Leveraging Alternative Data for Informed Decision-Making
To address the barrier of thin credit files, the panelists highlighted the significance of leveraging alternative data and analytics. Beyond traditional credit scores, alternative data sources include educational data, employment history, financial data from abroad, and even social media information. By adopting advanced modeling, AI, and machine learning, lenders can gain insights into the potential of newcomers and make informed decisions regarding their creditworthiness.
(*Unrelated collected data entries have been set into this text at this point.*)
/-- The identity words: the public key, then DEVUID. -/
def idWordsOf (pk : List Byte) : NMap Word :=
  let l := pk.take 32 ++ (sha pk).take 16
  (List.range 12).foldl (fun m i => NMap.put m i (BitVec.ofNat 32 (fieldLE l (4 * i) 4)) 0) []

/-- The identity, or NOID with IDFAIL (R439). -/
def Dev.takeIdentity (d : Dev) (fl : Flash) (raw : BitVec 4096) : Dev :=
  match deriveSeed raw fl.helper with
  | some seed =>
    let b := d.boot
    { d with boot := { b with devSeed := seed, idWords := idWordsOf (ed25519Public seed) } }
  | none =>
    let d := (bootFld d fBOOT_STAT_NOID 1).set .dctl fDCTL_ID_STAT_NOID 0 1
    (d.raise .boot 2 0).raise .boot 3 0

/-- The chain of certificates is copied and checked (R440, R443). -/
def Dev.takeCerts (d : Dev) (fl : Flash) : Dev :=
  let dev := fl.devCert.getD []
  let ca := fl.caCert.getD []
  let d : Dev := { d with boot := { d.boot with devCert := dev, caCert := ca } }
  let good : Bool := fl.devCert.isSome && fl.caCert.isSome && decide (dev.length ≤ 2048) && decide (ca.length ≤ 2048) &&
    !d.on .boot fBOOT_STAT_NOID 0 && decide (Config.chainKey ca dev = some (ed25519Public d.boot.devSeed))
  if good then d.set .dctl fDCTL_ID_STAT_CERTLEN 0 (dev.length + ca.length)
  else
    let d := d.set .dctl fDCTL_ID_STAT_NOCERT 0 1
    -- the flash is at fault where an item is missing or its chain fails
    d.raiseIf (decide (fl.devCert.isNone ∨ fl.caCert.isNone ∨ (Config.chainKey ca dev).isNone)) .boot 2 1

/-! ### Images (R423 to R429) -/

def iComp (b : List Byte) : Nat := fieldLE b 5 1
def iVer (b : List Byte) : Nat := fieldLE b 6 2
def iEpoch (b : List Byte) : Nat := fieldLE b 8 1
def iKey (b : List Byte) : Nat := fieldLE b 9 1
def iBody (b : List Byte) : List Byte := b.drop 256

/-- Body limits of Table 18.4; none for a COMP a header may not hold. -/
def bodyLimit (c : Nat) : Option Nat :=
  match c with
  | 2 => some (2 ^ 25) | 3 => some (2 ^ 25) | 4 => some (2 ^ 22) | 5 => some (2 ^ 22) | 6 => some (2 ^ 20) | 15 => some (2 ^ 20)
  | _ => none

/-- Every byte is 0. -/
def allZero (l : List Byte) : Bool := l.all (fun b => b == 0)

/-- A combination has zeros where R427 has them. -/
def comboOk (m : List Byte) : Bool :=
  allZero ((m.drop 2).take 4) && (List.range 7).all (fun c => allZero ((m.drop (11 + 6 * c)).take 1))

/-- A manifest body is as R427 has it, its bytes of zeros included. -/
def manBody (b : List Byte) : Bool :=
  let n := fieldLE b 2 2
  decide (1 ≤ n ∧ n ≤ 4095) && b.length == 16 + 48 * n && allZero ((b.drop 4).take 12) &&
    (List.range n).all (fun i => comboOk ((b.drop (16 + 48 * i)).take 48))

/-- Checks 3 to 6 of Table 18.5 on an image: the code of the first to fail. -/
def imageErr (b : List Byte) : Option Nat :=
  let c := iComp b
  let n := fieldLE b 0x0C 4
  let hdr : Bool := fieldLE b 0 4 == 0x4D49534B && fieldLE b 4 1 == 1 && (bodyLimit c).isSome && 256 + n == b.length &&
    decide (n ≤ (bodyLimit c).getD 0) && allZero ((b.drop 0x0A).take 2) && allZero ((b.drop 0x50).take 48) &&
    allZero ((b.drop 0xC0).take 64) && (c != 15 || manBody (iBody b))
  if !hdr then some cHDR
  else if iKey b ≠ 1 ∧ iKey b ≠ 2 then some cKEY
  else if !ed25519Verify (Config.romKey (iKey b)) (b.take 0x80) ((b.drop 0x80).take 64) then some cSIG
  else if sha (iBody b) ≠ (b.drop 0x10).take 64 then some cDIGEST
  else none

/-- The combinations of a manifest body. -/
def manCombos (b : List Byte) : List (List Byte) :=
  (List.range (fieldLE b 2 2)).map (fun i => (b.drop (16 + 48 * i)).take 48)

/-- A manifest comes into force (R429, R444). -/
def Dev.setManifest (d : Dev) (b : List Byte) (host : Bool) : Dev :=
  let body := iBody b
  let d : Dev := { d with boot := { d.boot with combos := manCombos body } }
  let d := ((bootFld d fBOOT_MAN_VALID 1).set .boot fBOOT_MAN_HOSTSRC 0 (if host then 1 else 0))
  let d := (d.set .boot fBOOT_MAN_NCOMB 0 (fieldLE body 2 2)).set .boot fBOOT_MAN_MVER 0 (fieldLE body 0 2)
  d.extendMr 1 (sha (b.take 0x80))

/-- The flash manifest, or NOMAN. -/
def Dev.takeManifest (d : Dev) (fl : Flash) : Dev :=
  match fl.manifest with
  | some b =>
    if (imageErr b).isNone && iComp b == 15 then d.setManifest b false
    else (bootFld d fBOOT_STAT_NOMAN 1).raise .boot 2 2
  | none => (bootFld d fBOOT_STAT_NOMAN 1).raise .boot 2 2

/-- Table 18.1 step 4 ends: READY, or after a device reset STAGING (R434); a device whose self-test failed stays FAILED until the next
power-up (R420). -/
def initDone (d : Dev) (fl : Flash) (raw : BitVec 4096) : Dev :=
  if d.bootState ≠ 0 ∨ d.inReset .boot = true then d
  else
    let d := d.extendMr 0 (sha Config.romImage)
    let d := ((d.takeIdentity fl raw).takeCerts fl).takeManifest fl
    if d.on .boot fBOOT_BIST_FAIL_VALID 0 then bootSt d 6
    else if d.on .boot fBOOT_STAT_WARM 0 then bootSt d.measurePlan 4 else bootSt d 1

def execPyrunoInitDone (fl : Flash) (raw : BitVec 4096) (s : State) : Out := onDev (fun d => initDone d fl raw) s

/-! ### Component state (R424, R428) -/

def Dev.compLoaded (d : Dev) (c : Nat) : Bool := decide (c < 2) || d.on .boot fBOOT_COMP_LOADED c
def Dev.compVer (d : Dev) (c : Nat) : Nat :=
  if c = 0 then 0x4101 else if c = 1 then Config.romVersion % 65536 else d.get .boot fBOOT_COMP_VERSION c
def Dev.compEpoch (d : Dev) (c : Nat) : Nat :=
  if c = 0 then 1 else if c = 1 then Config.romEpoch % 256 else d.get .boot fBOOT_COMP_EPOCH c

/-- A set of components, as (component, version, epoch). -/
abbrev CompSet := List (Nat × Nat × Nat)

/-- The combination fits every component of the set. -/
def fits (cmb : List Byte) (set : CompSet) : Bool :=
  set.all (fun e =>
    let o := 6 + 6 * e.1
    e.2.2 == fieldLE cmb (o + 4) 1 && decide (fieldLE cmb o 2 ≤ e.2.1) && decide (e.2.1 ≤ fieldLE cmb (o + 2) 2))

/-- The set checked at a STAGE: everything loaded, and the candidate in place of its own component. -/
def Dev.setWith (d : Dev) (b : List Byte) : CompSet :=
  ((List.range 7).filter (fun c => d.compLoaded c && c != iComp b)).map (fun c => (c, d.compVer c, d.compEpoch c)) ++
    [(iComp b, iVer b, iEpoch b)]

/-- The boot buffer's bytes with an image in place of its component's. -/
def Dev.bufferWith (d : Dev) (b : List Byte) : Nat :=
  (d.boot.images.filter (fun x : Image => x.comp != iComp b)).foldl (fun n x => n + x.bytes.length) b.length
The Role of Identity and Fraud Management
One panelist emphasized the importance of identity algorithms and fraud management in assessing the risk associated with New-to-Canada customers. By developing advanced identity algorithms, lenders can better identify individuals and separate genuine customers from potential fraud. This proactive approach helps mitigate risks associated with the lack of credit history.
Building Lifetime Value with Newcomers
The panel concluded with a focus on building lifetime value with New-to-Canada customers. Lenders were advised to invest in tools and technologies that enable early acquisition, allowing them to establish a multi-relationship with customers upon arrival. By providing a range of financial products and services, lenders can capture a significant portion of the customer’s lifetime value during the crucial initial phase.
The “New-to-Canada” panel at the 2023 Lenders Summit offered valuable insights into the evolving landscape of serving immigrants and international students in the Canadian financial market. As the industry continues to adapt and innovate, there is a growing recognition of the strategic importance of this customer segment, emphasizing the need for lenders to invest in technology, alternative data, and regulatory compliance to unlock the full potential of the New-to-Canada market.